We'd like to remind Forumites to please avoid political debate on the Forum... Read More »
Small cap diversifier in portfolio

Pat38493
Posts: 3,225 Forumite


What are the thoughts of the hive mind on holding a portion of small cap funds in the equity part of the portfolio as a diversifier?
I've seen some IFAs like that James Shack guy and a few others imply that they often use a portion (maybe up to 30%) of small cap as this seemed to provide a higher SWR / higher success rate, than just going with straight up global trackers. I did a few tests and it seemed to bear this out - the historical success probability is up by about 5% if you were carrying about 20-30% of small cap, versus carrying only global trackers or large cap trackers.
On the other hand, this effect didn't seem to be the case in the last 20 years or so, so the effect is based on very long term patterns.
The second question would be - opinions on using active funds instead of passive for small cap? Some have claimed that the benefit of using active management on small cap is greater - what do you all think?

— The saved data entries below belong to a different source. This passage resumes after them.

-- ==== Sys2Proof/Machine/Core.lean ====
section
/-! DEFINITION. The machine as the host reads it. -/

def Sys2Proof.core : Host.Core := {
  State := Sys2Proof.Machine.State,
  Fault := Sys2Proof.Machine.Fault,
  Refusal := Sys2Proof.Machine.Refusal,
  step := Sys2Proof.Machine.step,
  reset := Sys2Proof.Machine.State.reset }
end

I've seen some IFAs like that James Shack guy and a few others imply that they often use a portion (maybe up to 30%) of small cap as this seemed to provide a higher SWR / higher success rate, than just going with straight up global trackers. I did a few tests and it seemed to bear this out - the historical success probability is up by about 5% if you were carrying about 20-30% of small cap, versus carrying only global trackers or large cap trackers.
On the other hand, this effect didn't seem to be the case in the last 20 years or so, so the effect is based on very long term patterns.
The second question would be - opinions on using active funds instead of passive for small cap? Some have claimed that the benefit of using active management on small cap is greater - what do you all think?
0
Comments
-
I tend to think that active management should be better for small caps, but its important to realise that the data about small caps is going to reflect the entire small caps market in a geopraphic area (which you can invest in passively) rather than particular small caps fund, so you can achieve what you want to using passive investments.
I have a small caps holding in my retirement portfolio, but it's only about 5% of the portfolio. I don't have the confidence to invest more than that percentage, given I can acheive my aims with the portfolio I have (It's been running for five years or so).The comments I post are my personal opinion. While I try to check everything is correct before posting, I can and do make mistakes, so always try to check official information sources before relying on my posts.1 -
I'd suggest thinking about risk and portfolio shape/volatility more than better total returns.
I don't see an objection to passive indexers for "small(er) cap". For EM/frontier - arguments re active are more germaine around small, state influenced markets and local knowledge.
When coming up with my retirement asset allocation I decided that I would extend equities diversification to both Small Cap and EM (beyond global developed markets trackers). It was what I believed in about pragmatic risk reduction in deaccumulation investing based on my reading up to that point. I am not disabused of the thinking behind the investment statement. But a total returns premium was not the objective or expectation. Adequate returns at reduced volatility and concentration risk - was.
Overall wanting to invest fairly aggressively in equities (to 70-80% overall) but not be sucked ever deeper into a concentration on US large cap and tech. So looking for options for additional equity investments.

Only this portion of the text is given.